--- The input ---

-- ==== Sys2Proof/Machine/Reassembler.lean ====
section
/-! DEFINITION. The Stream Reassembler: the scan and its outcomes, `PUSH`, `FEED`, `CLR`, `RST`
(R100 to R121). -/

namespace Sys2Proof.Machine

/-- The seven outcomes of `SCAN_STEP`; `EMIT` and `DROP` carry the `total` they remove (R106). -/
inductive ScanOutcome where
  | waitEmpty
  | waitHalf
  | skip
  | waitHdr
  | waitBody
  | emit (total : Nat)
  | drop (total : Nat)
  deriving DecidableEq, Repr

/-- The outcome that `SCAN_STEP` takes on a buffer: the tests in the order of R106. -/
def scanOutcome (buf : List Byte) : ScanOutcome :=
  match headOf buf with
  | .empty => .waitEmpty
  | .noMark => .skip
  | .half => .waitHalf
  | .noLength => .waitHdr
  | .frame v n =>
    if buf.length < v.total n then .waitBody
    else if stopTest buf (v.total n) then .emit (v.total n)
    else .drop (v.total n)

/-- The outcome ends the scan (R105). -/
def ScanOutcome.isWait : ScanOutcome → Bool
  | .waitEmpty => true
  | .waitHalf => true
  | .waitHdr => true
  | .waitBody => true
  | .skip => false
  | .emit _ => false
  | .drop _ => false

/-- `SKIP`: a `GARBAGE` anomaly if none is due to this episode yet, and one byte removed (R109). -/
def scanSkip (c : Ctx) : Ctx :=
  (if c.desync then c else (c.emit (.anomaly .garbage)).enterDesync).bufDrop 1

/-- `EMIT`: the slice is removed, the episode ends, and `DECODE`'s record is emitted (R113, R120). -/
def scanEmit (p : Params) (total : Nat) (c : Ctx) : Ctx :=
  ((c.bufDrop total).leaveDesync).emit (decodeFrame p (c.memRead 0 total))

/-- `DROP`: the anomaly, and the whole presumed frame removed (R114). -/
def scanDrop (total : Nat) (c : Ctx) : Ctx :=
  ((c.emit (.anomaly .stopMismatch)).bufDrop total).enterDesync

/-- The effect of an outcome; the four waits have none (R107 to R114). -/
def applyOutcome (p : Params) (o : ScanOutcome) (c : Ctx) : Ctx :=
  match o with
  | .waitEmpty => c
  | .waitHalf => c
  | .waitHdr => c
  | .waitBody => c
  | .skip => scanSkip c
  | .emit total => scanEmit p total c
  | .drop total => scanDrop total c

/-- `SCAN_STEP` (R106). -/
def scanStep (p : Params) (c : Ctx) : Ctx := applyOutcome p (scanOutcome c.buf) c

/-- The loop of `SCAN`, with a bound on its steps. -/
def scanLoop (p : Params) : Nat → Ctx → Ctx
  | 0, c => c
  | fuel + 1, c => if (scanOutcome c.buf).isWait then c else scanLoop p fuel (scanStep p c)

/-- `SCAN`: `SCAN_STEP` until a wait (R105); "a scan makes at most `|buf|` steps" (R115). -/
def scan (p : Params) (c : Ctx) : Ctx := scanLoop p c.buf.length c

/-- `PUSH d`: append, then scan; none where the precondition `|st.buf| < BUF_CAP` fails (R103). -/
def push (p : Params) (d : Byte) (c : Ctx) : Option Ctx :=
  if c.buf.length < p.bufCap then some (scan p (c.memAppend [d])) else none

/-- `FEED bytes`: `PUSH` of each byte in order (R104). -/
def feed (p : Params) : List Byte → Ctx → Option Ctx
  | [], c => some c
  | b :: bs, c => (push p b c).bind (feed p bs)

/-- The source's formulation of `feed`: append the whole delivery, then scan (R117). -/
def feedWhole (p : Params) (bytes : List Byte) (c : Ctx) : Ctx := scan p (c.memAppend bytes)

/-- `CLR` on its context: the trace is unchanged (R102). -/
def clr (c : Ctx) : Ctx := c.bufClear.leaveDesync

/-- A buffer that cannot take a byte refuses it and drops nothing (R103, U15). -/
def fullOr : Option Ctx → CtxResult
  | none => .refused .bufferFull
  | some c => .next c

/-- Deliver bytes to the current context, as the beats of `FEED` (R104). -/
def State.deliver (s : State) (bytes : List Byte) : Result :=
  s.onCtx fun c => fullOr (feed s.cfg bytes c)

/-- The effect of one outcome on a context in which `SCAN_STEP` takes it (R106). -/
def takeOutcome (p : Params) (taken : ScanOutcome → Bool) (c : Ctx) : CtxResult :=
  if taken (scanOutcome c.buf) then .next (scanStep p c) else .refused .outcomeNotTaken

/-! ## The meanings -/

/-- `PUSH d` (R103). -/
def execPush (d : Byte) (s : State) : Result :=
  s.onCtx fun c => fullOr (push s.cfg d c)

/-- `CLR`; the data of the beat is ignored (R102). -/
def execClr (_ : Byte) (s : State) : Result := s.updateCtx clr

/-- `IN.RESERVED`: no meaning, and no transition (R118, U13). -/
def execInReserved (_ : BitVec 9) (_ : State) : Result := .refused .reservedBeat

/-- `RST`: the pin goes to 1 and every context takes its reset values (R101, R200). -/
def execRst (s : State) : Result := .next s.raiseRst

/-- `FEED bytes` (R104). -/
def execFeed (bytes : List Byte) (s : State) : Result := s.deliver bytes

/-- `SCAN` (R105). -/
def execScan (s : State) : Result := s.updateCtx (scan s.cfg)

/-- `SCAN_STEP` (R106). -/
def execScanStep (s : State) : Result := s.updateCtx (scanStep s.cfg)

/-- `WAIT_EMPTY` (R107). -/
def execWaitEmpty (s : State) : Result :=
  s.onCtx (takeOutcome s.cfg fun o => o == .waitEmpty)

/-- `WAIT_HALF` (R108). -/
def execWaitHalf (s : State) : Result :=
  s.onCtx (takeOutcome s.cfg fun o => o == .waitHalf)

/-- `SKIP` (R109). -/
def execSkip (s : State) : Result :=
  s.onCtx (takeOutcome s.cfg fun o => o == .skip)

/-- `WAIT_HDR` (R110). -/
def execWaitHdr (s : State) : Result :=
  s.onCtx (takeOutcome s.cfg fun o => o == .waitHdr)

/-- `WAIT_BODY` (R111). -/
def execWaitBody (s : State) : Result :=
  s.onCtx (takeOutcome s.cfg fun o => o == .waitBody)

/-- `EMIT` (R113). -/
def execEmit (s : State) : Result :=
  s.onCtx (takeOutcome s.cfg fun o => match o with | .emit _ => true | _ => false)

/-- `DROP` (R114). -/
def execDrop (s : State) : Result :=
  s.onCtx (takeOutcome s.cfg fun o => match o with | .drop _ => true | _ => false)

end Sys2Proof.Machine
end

---
--- The input ---

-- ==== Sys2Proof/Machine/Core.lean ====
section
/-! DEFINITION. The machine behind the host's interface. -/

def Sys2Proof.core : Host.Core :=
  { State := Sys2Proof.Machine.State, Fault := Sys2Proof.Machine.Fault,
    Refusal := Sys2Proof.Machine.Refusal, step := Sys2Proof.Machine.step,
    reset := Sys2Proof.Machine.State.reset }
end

---
--- The input ---

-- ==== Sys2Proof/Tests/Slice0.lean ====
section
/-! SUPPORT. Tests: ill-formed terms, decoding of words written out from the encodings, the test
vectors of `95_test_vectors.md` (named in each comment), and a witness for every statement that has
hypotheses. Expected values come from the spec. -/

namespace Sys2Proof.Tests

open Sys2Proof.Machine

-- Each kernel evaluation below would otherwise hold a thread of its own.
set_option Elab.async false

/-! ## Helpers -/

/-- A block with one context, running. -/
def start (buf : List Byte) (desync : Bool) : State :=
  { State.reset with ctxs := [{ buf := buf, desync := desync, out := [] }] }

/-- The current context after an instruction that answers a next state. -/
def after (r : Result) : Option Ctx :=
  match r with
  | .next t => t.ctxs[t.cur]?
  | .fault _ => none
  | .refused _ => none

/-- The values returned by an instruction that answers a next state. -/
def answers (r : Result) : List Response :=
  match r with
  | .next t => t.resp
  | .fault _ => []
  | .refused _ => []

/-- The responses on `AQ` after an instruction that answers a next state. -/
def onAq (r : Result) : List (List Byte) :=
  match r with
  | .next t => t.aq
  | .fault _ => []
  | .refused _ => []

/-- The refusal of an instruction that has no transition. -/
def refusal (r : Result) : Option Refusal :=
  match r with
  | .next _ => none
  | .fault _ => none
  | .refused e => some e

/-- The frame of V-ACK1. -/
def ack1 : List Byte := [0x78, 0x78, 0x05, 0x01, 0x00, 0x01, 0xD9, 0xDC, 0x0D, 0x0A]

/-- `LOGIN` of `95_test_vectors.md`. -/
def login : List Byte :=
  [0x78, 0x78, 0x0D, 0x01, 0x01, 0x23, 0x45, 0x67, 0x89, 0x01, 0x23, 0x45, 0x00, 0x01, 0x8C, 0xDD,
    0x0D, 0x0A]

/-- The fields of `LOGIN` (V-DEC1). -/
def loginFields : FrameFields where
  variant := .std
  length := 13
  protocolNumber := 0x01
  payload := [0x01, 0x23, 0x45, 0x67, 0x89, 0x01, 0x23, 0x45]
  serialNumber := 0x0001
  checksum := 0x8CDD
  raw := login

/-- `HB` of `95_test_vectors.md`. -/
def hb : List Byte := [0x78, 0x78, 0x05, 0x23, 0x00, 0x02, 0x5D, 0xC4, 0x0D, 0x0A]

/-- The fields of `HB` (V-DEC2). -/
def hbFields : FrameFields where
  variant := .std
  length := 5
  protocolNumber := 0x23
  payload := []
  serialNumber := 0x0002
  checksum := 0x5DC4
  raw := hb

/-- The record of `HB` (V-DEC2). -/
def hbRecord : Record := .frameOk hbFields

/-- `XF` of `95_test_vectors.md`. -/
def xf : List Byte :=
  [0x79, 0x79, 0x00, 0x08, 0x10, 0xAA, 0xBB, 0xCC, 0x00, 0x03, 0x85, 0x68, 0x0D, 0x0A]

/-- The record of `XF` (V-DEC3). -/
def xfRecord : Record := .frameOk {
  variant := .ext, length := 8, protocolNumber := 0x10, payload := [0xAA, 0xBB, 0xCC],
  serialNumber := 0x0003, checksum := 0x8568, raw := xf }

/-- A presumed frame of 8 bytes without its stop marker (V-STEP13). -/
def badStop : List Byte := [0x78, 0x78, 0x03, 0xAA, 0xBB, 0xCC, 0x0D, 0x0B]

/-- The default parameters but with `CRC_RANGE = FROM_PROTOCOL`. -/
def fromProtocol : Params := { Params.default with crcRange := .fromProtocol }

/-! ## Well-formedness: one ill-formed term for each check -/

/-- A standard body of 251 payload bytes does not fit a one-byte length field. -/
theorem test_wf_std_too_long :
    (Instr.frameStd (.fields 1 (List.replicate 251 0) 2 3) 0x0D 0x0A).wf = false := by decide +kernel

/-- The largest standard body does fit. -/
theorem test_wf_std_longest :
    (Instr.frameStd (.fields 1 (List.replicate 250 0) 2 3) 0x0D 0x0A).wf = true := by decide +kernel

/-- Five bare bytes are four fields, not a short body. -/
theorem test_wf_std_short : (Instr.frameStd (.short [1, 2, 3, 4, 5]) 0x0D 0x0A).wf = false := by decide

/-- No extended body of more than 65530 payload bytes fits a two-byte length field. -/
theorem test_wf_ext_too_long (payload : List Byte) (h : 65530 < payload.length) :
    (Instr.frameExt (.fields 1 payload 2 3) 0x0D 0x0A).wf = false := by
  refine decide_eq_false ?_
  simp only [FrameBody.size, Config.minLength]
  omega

---

What is being asked:
The response must contain every line from the listing above in which the string "lean" appears.

Written response:
-- ==== Sys2Proof/Machine/Reassembler.lean ====
-- ==== Sys2Proof/Machine/Core.lean ====
-- ==== Sys2Proof/Tests/Slice0.lean ====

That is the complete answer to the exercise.